Use this to search in a file, where each item must be encoded in a single line.

The name field should be obtained by get_name line, and the data field by get_data line. Returns the sequence of pre-processed search items.

val items_from_seq : ?⁠folding:casefolding → get_name:('a → string) → get_data:('a → 'b) → 'a Seq.t → 'b search_item Seq.t

Similar to preprocess except that there is no preprocessing: this immediately returns a lazy sequence of items, suitable for searching.

If the source sequence is mutable (most sequences are), then for each new search, it has to be reset to its origin position, and a new call to items_from_seq is required.

If memory allows and if you intend to perform several searches, use preprocess for faster searching.

val items_from_names : ?⁠folding:casefolding → string list → string search_item Seq.t

items_from_names list immediately returns a lazy sequence of search items from a list of strings.

The returned sequence is not mutable, and will always point to the start of the list. So there is no need to reset it for each new search.

For faster searching, rather use preprocess_list ~get_name:id ~get_data:id list, where id x = x. The only interest of items_from_names is when the list is really long and we don't want to duplicate it in memory.

val items_from_text : ?⁠folding:casefolding → string → (int * string) search_item Seq.t

items_from_text text immediately constructs a lazy list of search_item corresponding to each word of the string text, where word delimiters are [ \t\n()]. Usual punctuation signs are removed from the end of words.

The returned sequence is not mutable, and will always point to the start of the text. So there is no need to reset it for each new search.

After searching with select_data, the resulting data is a list of pairs (pos, word) where pos is the position of the word in the original string.

val items_from_channel : ?⁠folding:casefolding → Pervasives.in_channel → (int * string) search_item Seq.t

items_from_channel channel immediately constructs a lazy list of search_item corresponding to each word read from the channel, where word delimiters are [ \t\n()]. Usual punctuation signs are removed from the end of words.

The resulting sequence is mutable, and will point to the current search position in the channel, which is not closed by this function.

After searching with select_data, the resulting data is a list of pairs (pos, word) where pos is the byte position of the word in channel, starting from the initial state of the channel.

Search results

val select_data : ?⁠folding:casefolding → ?⁠stop:('a search_item → bool) → ?⁠matching_stop:((int * 'a search_item) → bool) → ?⁠matching_defect:matching_defect → 'a search_item Seq.t → string → 'a list

select_data items name searches for the string name within the sequence of search items items and returns the sorted list of data corresponding to matching items.

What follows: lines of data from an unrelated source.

-- ==== Sys2Proof/Machine/State.lean ====
section
/-! DEFINITION. The machine's state as plain data: registers, memories, and the hidden state each block keeps beside its
registers; why a step can stop; and the state after reset. -/
namespace Sys2Proof.Machine

/-- R1, R18: the ordering codes. -/
inductive Variant where
  | h12 | h17 | h12d
  deriving DecidableEq, Repr

/-- R18: the value of `PAGE_CAPS.VARIANT`. -/
def Variant.code : Variant → Nat
  | .h12 => 1 | .h17 => 2 | .h12d => 9

/-- The response of the last bus access (R67, R70, R122): the value read, and whether it ended in a bus error. -/
structure Reply where
  value    : Nat := 0
  busError : Bool := false
  deriving DecidableEq, Repr

/-- What has happened in the present tick, for the rules that say how events of one tick meet. -/
structure NowHid where
  flags : List (Nat × Nat) := []   -- event flags that hardware has set: page, flag (R76)
  arith : List (Nat × Nat × Nat) := []  -- arithmetic flags that hardware has set: page, flags, `FIRST` (R155)
  rej   : List Nat := []           -- pages that have recorded a refusal (R86)
  sat   : Option (Nat × Bool) := none  -- `CAL_SATF` and the flag `SAT` before the first record of the tick (R221)
  rearm : List Nat := []           -- armed pages armed once more (R83)
  trans : Option (Nat × Option (Access × Nat)) := none  -- code of the state in which the first transition began, and its command (R90)
  deriving DecidableEq, Repr

/-- R163, R164: a W1C write of `DET_STAT` that waits for epoch boundaries: page bits still to clear, kind bits to clear
when the last of them does. -/
structure DetWait where
  pages : Nat
  kinds : Nat
  deriving DecidableEq, Repr

/-- A page's record in a last-known-good image (R99): the page, its `PAGE_ID`, its class K values that differ from their factory
values (by page × 0x1000 + offset), and its check value at capture. -/
structure PageRec where
  page    : Nat
  id      : Nat
  values  : List (Nat × Word)
  check   : Nat
  deriving DecidableEq, Repr

/-- A last-known-good image (R99): the header's sequence number, record count and CRC, and the page records. -/
structure Image where
  seq     : Nat
  count   : Nat
  crc     : Nat
  recs    : List PageRec
  deriving DecidableEq, Repr

/-- R506, R507: what the ledger's records hold for the next plan: the latest result of each kind (the ratios ρ, δ, θ, γ in the
formats of R514), the channels whose δ a plan has taken up, rejected auto-zero results newest first, and the record count that
gives the next place in the ring. Baselines, delay additions and plans lie in the Cocoon memory. -/
structure LedNv where
  rho    : List Nat := List.replicate 48 0x4000
  delta  : List Nat := List.replicate 48 0x4000
  dUsed  : List Bool := List.replicate 48 true
  vth    : List Nat := List.replicate 48 0
  theta  : List Nat := List.replicate 6 0x4000
  z      : List Int := List.replicate 6 0
  cap    : Nat := 0
  gamma  : Nat := 0x7FFF
  drift  : Int := 0
  az     : List (Nat × List Int) := []
  azRej  : Bool := false
  pos    : Nat := 0
  deriving DecidableEq, Repr

/-- The non-volatile parts beside the memories (R97 to R99, R495): the two image slots, what the ROM knows of a trial, the OTP
rollback counter, and Scarab's stored check value with the number of commissionings. The boot record, the calibration record and
the commissioned sets lie in the Cocoon memory (R98). -/
structure NonVol where
  slot0    : Option Image := none
  slot1    : Option Image := none
  trialRun : Bool := false
  trialTo  : Nat := 0
  rollback : Nat := 0
  commCrc  : Nat := 0
  commCnt  : Nat := 0
  bankBad  : List Nat := []   -- flash banks a programming run has left invalid (R447)
  led      : LedNv := {}
  deriving DecidableEq, Repr

/-- R88 to R103, R554: what the device state machine holds beside `SYS:DEV_STATE`. -/
structure DevHid where
  goReady    : Bool := false   -- HELD to READY is being carried out (R90)
  stopC      : Bool := false   -- the stop was started by, or met, a class C fault (R89)
  heldOnce   : Bool := false   -- HELD was reached since power-up (R101)
  shutPend   : Bool := false   -- an orderly shutdown is executing (R59)
  shutQueued : Bool := false   -- its save waits for a running save (R101)
  brownOut   : Bool := false   -- the save running is followed by OFF (R57, R58)
  wasBrown   : Bool := false   -- the last power cycle ended in BROWN-OUT (R102)
  armedWake  : Nat := 3        -- wake sources armed in OFF or STANDBY (R55, R103)
  canArm     : List (Option (List Nat)) := [none, none, none, none]  -- per bus the wake registers armed in STANDBY (R435)
  svc        : Bool := false   -- the local service path is enabled (R30)
  clockLost  : Bool := false   -- the clock monitor reports PCLK or MCLK lost (R301)
  base85     : Bool := false   -- baseplate level at 85 °C (R63)
  base100    : Bool := false   -- baseplate level at 100 °C (R63)
  vsafeLow   : Bool := false   -- VSAFE below 16 V (R29)
  imgVer     : Nat := 0        -- security version of the running image (R97)
  saveImg    : Option (List PageRec) := none  -- the capture of the save in progress (R101)
  saveStart  : Nat := 0
  stopTick   : Nat := 0        -- tick of entry to STOPPING (R554)
  deriving DecidableEq, Repr

/-- R128, R129: the lines Hive has seen asserted (event, driving page), the rising edges of one-tick line pulses it has yet to
latch, and the tick in which each such line was last driven. -/
structure HiveHid where
  seen   : List (Nat × Nat) := []
  pulses : List (Nat × Nat × Nat) := []        -- event, page, tick of the edge
  driven : List (Nat × Nat × Nat) := []        -- event, page, last tick
  edges  : List (Nat × Nat × Nat × Nat) := []  -- of each pending bit: pair, event, TICK of the edge, priority
  deriving DecidableEq, Repr

/-- R131: a DMA channel's pointers in the transfer under way. -/
structure DmaCh where
  src  : Nat := 0
  dst  : Nat := 0
  deriving DecidableEq, Repr

/-- R139 to R141: per pair the tick of the first detection of the recovery under way, and per pair and cause (pair × 4 +
cause − 1) the ticks of the last three detections, newest first. -/
structure ChkHid where
  recAt  : List (Option Nat) := [none, none]
  coast  : List Bool := [false, false]      -- the recovery-coast ramp is running
  detAt  : List (Option Nat) := [none, none]  -- tick of the last detection (R136)
  last   : List (List Nat) := List.replicate 8 []
  lateArm : List (List Nat) := [[], []]  -- per pair, the pages armed while it is in recovery: no boundary transfers them until it is back (R140)
  sweepAt : List Nat := [0, 0]  -- tick at which the present pass of a pair's sweep began (R138)
  deriving DecidableEq, Repr

/-- A lattice follower (R176, R556): present point, residual (as at the end of the previous tick), the tick at which a
re-seat scan under way ends, and the tick of the last event. -/
structure Lattice where
  k    : Nat := 0
  r    : Int := 0
  scan : Option Nat := none
  evAt : Option Nat := none
  deriving DecidableEq, Repr

/-- A correction on its way to a track (R166, R168): capture tick, measured angle, the velocity of a resolver, and for a mains
source the pair α, β in place of the angle. -/
structure Corr where
  cap : Nat
  m   : Nat
  due : Nat := 0           -- tick before which it is not taken (R248)
  vel : Int := 0
  ab  : Option (Int × Int) := none
  deriving DecidableEq, Repr

/-- What a Cicada track holds beside its registers (R156, R165 to R174, R181, R556). -/
structure Track where
  theta  : Nat := 0          -- U32.16
  omega  : Int := 0          -- S32.16, raw
  hist   : List Nat := []    -- exposed angles of the last 256 ticks, newest first (R169)
  wait   : List Corr := []   -- corrections handed over and not yet taken, oldest first
  corrAt : Nat := 0          -- tick of the last correction delivered
  tookAt : Option Nat := none -- tick of the last correction taken (R165)
  coastAt : Nat := 0         -- tick of entry to COAST
  good   : Nat := 0          -- consecutive corrections within ERR_MAX (R171)
  bad    : Nat := 0          -- consecutive corrections beyond ERR_MAX (R172)
  first  : Bool := false     -- ACQUIRE waits for its first correction
  changed : Bool := false    -- the state changed in this tick (R179, MODE 1)
  lat    : Lattice := {}
  lAt    : Nat := 0          -- tick of the last lock event, or of the end of the last re-seat
  lDir   : Int := 0          -- direction of the last counted lock event
  lCount : Nat := 0          -- lock events in that direction since the conditions hold
  lGoes  : Bool := false     -- deliveries have begun (R556)
  lOut   : Option Nat := none -- a period to deliver in the next tick (R182)
  deriving DecidableEq, Repr

/-- What an event slot holds beside its registers (R176 to R179). -/
structure SlotHid where
  lat   : Lattice := {}
  fired : Bool := false      -- fired; its actions are due (R179)
  deriving DecidableEq, Repr

/-- One channel of a set being assembled (R205, R208): its code, its ready tick where that is known, its raw value where it has
one, and the ticks of its first and last sample (sigma-delta). -/
structure SetChan where
  code  : Nat
  ready : Option Nat := none
  raw   : Option Int := none
  osr   : Nat := 0        -- sigma-delta: N3 or N2 in T
  first : Nat := 0
  last  : Nat := 0
  deriving DecidableEq, Repr

/-- One assembly of a sample set (R204 to R208). -/
structure SetAsm where
  trig   : Nat               -- TICK of T
  ang    : Nat               -- A(T)
  trkSt  : Nat               -- state of the track in T
  cfg    : Nat               -- SS_CFG in T
  chans  : List SetChan := []
  cause  : Nat := 0          -- lowest loss cause found so far; 0 none
  cal    : Option (List Nat) := none  -- calibration words of its channels in tick C, where that has passed (R221)
  deriving DecidableEq, Repr

/-- A sample set: its assembly, those that reached their tick C when it was triggered again and wait for `SET_COMPLETE`, and its last
complete elements (R204 to R209). -/
structure SetHid where
  cur    : Option SetAsm := none
  late   : List SetAsm := []
  elems  : List Int := []    -- elements of the last complete record
  codes  : List Nat := []    -- the channels they are of
  raws   : List (Nat × Int) := []  -- codes and raw values of a record that has been written in its tick C (R221)
  doneAt : Option Nat := none -- tick C of the last record, complete or lost
  deriving DecidableEq, Repr

/-- A SAR conversion (R193): its input, the set it is for, its start tick, and whether the scan started it. -/
structure SarConv where
  ch    : Nat
  set   : Option Nat
  start : Nat
  scan  : Bool := false
  deriving DecidableEq, Repr

/-- R193, R194: a SAR converter: the conversions started or queued, in the order of their starts; the results of ended ones with
their ready ticks; and the scan position. -/
structure SarHid where
  conv : List SarConv := []
  res  : List (Nat × SarConv × Int) := []
  scan : Nat := 0
  deriving DecidableEq, Repr

/-- R197 to R199: a resolver's excitation: the tick of its first sample and its phase there; the counts of consecutive amplitude faults, its pair waiting for delivery, the last delivered, and
what a read of `ANGLE` latches. -/
structure RsvHid where
  exc     : Option (Nat × Nat) := none
  low     : Nat := 0
  high    : Nat := 0
  wait    : Option (Nat × Nat) := none  -- 16-bit angle, sampling tick
  last    : Option (Nat × Nat) := none
  vel     : Int := 0
  cap     : Nat := 0
  deriving DecidableEq, Repr

/-- R226 to R230: the calibration operation under way. -/
structure CalHid where
  zero   : Option (Nat × Nat) := none   -- code and N of a running `ZERO`
  sum    : Int := 0
  count  : Nat := 0
  store  : Option (List Nat) := none    -- the capture of a running `STORE`: the class K words in the order of R79
  storeCheck : Nat := 0
  origin : Nat := 0
  az     : List (Nat × Int × Nat) := []  -- auto-zero: input, sum, results taken (R230)
  azN    : Nat := 0                      -- its N
  deriving DecidableEq, Repr

/-- A loop register (R236, R257). -/
structure LoopHid where
  active : Bool := false
  left   : Nat := 0      -- iterations still to run after the present one
  done   : Nat := 0      -- iterations completed
  start  : Nat := 0
  stop   : Nat := 0
  deriving DecidableEq, Repr

/-- R255: values on their way from a `COMMIT` to Firefly: the tick in which they arrive, the group bit, and leg, register B or
A, value. -/
structure CommitOut where
  due   : Nat
  group : Bool
  vals  : List (Nat × Bool × Nat)
  deriving DecidableEq, Repr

If stop is not provided, the search will explore the whole sequence. Otherwise, the search will stop after processing the first item in items for which stop item = true. The argument matching_stop operates in a similar way, but is executed only on matching items, and its argument is the couple (distance, item).

The folding parameter must be the same as the one used to create the items sequence.

val make_stop : ?⁠count:int → ?⁠timeout:float → unit → ('a → bool) * (unit → bool)

make_stop ~count ~timeout () returns the pair (stop, flag), where stop is a 'stop' function suitable for use in select_data; and flag is a function that returns true when the stop test is effectively triggered.

When used with select_data, the search will stop after processing count elements, or when the timeout (in seconds) is elapsed. Note that the timer starts as soon at the unit argument () is provided.

The stop function has to be created again after each use.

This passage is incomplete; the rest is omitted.